In the word taken from the input file, some letters may appear more than once. For a given word, your program should not produce the same word more than once, and the words should be output in alphabetically ascending order.

Input
The input consists of several words. The first line contains a number giving the number of words to follow. Each following line contains one word. A word consists of uppercase or lowercase letters from A to Z. Uppercase and lowercase
letters are to be considered different. The length of each word is less than 13.
Output
For each word in the input, the output should contain all different words that can be generated with the letters of the given word. The words generated from the same input word should be output in alphabetically ascending order.
An upper case letter goes before the corresponding lower case letter.
Sample Input

3
aAb
abc
acba

Sample Output

Aab
Aba
aAb
abA
bAa
baA
abc
acb
bac
bca
cab
cba
aabc
aacb
abac
abca
acab
acba
baac
baca
bcaa
caab
caba
cbaa

Hint
An upper case letter goes before the corresponding lower case letter.
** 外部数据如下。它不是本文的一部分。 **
-- ==== Sys2Proof/Machine/InspectOps.lean ====
section
/-!
DEFINITION. Operations of the camera ports, the pipeline, registration and collation (R221 to R247).
-/

namespace Sys2Proof.Machine

/-- Change the inspection block. -/
def State.modIns (s : State) (f : InsSt → InsSt) : State := { s with ins := f s.ins }

/-- A software write of a context register is noted with its time. -/
def State.noteWrite (s : State) (a : Nat) : State := s.modIns fun x => { x with wrote := (a, s.ns) :: x.wrote.filter fun w => w.2 == s.ns && w.1 != a }

/-- Whether software has written a context register at this very time, so that its write prevails over a hardware update (R234, R262). [DESIGN CHOICE, log 142] -/
def State.wroteNow (s : State) (a : Nat) : Bool := s.ins.wrote.contains (a, s.ns)

/-! ## Triggers, strobes and anchors (R223, R224) -/

/-- Camera trigger k. -/
def State.ctrig (s : State) (k : Nat) : TrigOut := spGet {} s.ins.ctrig k

/-- Change camera trigger k. -/
def State.modCtrig (s : State) (k : Nat) (f : TrigOut → TrigOut) : State := s.modIns fun x => { x with ctrig := spMod {} x.ctrig k f }

/-- Strobe k. -/
def State.lstb (s : State) (k : Nat) : TrigOut := spGet {} s.ins.lstb k

/-- Change strobe k. -/
def State.modLstb (s : State) (k : Nat) (f : TrigOut → TrigOut) : State := s.modIns fun x => { x with lstb := spMod {} x.lstb k f }

/-- Whether a DIRSEL code admits a direction. -/
def dirAdmits (d : Nat) (rev : Bool) : Bool := d == 0 || (d == 1 && !rev) || (d == 2 && rev)

/-- The enabled contexts that follow trigger k. -/
def State.camCtxs (s : State) (k : Nat) : List Nat := (List.range 8).filter fun n => s.gb (F.INS_CTX_CFG_EN n) && s.g (F.INS_CTX_CFG_TSEL n) == k

/-- The exposure position in 2^-16 counts, truncated (R224): `tcnt` is the count period in timebase units. -/
def exposurePos (pos : Int) (rev : Bool) (sdly swid : Nat) (tcnt : Rat) : Int :=
  let d : Rat := ((2 * sdly + swid : Nat) : Rat) * 32768
  let q : Rat := if tcnt = 0 then (Config.quotZero (2 * sdly + swid : Nat) : Rat) else d / tcnt
  (((pos : Rat) + (if rev then -q else q)) * 65536).floor

/-- The pulses that the trigger of line l schedules on output k (R223); one whose time has passed is omitted. The contexts whose DIRSEL may admit the swath are the enabled ones. [DESIGN CHOICE, log 154] -/
def State.pulseK (s : State) (k l sig : Nat) (rev : Bool) (te : Nat) (pos : Int) (tcnt : Rat) (phi : List Nat) : State :=
  let start := s.g (F.INS_TRIG_CFG_START k)
  let every := s.g (F.INS_TRIG_CFG_EVERY k)
  let dirOk := !s.scanning || (s.camCtxs k).any fun n => dirAdmits (s.g (F.INS_CTX_CFG_DIRSEL n)) rev
  if every = 0 ∨ l < start ∨ (l - start) % every ≠ 0 ∨ !dirOk then s
  else
    let px := exposurePos pos rev (s.g (F.INS_TRIG_LS_SDLY k)) (s.g (F.INS_TRIG_LS_SWID k)) tcnt
    let put (s : State) (d wid : Nat) (f : (TrigOut → TrigOut) → State) : State :=
      let p : Pulse := ⟨tAdd te (nsU d), wid, sig, rev, px, phi⟩
      if 0 < tdiff s.now p.t then s.inc F.INS_CNT_TRIGSKIP_COUNT else f fun x => { x with waiting := x.waiting ++ [p] }
    let s := put s (s.g (F.INS_TRIG_CT_CDLY k)) (s.g (F.INS_TRIG_CT_CWID k)) (s.modCtrig k)
    put s (s.g (F.INS_TRIG_LS_SDLY k)) (s.g (F.INS_TRIG_LS_SWID k)) (s.modLstb k)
So the right order of letters is 'A'<'a'<'B'<'b'<...<'Z'<'z'.
Source
Southwestern European Regional Contest 1995
解题思路：水题一道，当然要感谢C++提供的强大的库函数（尤其是next_permutation（）可以进行全排列，太帅了！）需要注意的是本题并不是要求按ASCII排列，而是按题目最后的要求进行排列。

#include<iostream>
#include<string>
#include<cstring>
#include<algorithm>
using namespace std;
bool cmp(char c1,char c2){
	if(tolower(c1) == tolower(c2)) //字母相同的话，大写在前，小写在后
		return c1 < c2;
	else                         //否则按字母表顺序从前到后排列
		return tolower(c1) < tolower(c2);
}
int main(){
	int n;
	cin >> n;
	int i;
        string str;
	for(i = 0; i < n; i++){
		cin >> str;
		sort(str.begin(),str.end(),cmp);//第一次排列
		do{
			cout << str << endl;
		}while(next_permutation(str.begin(),str.end(),cmp));//全排列直至最后一个
	}
	return 0;
}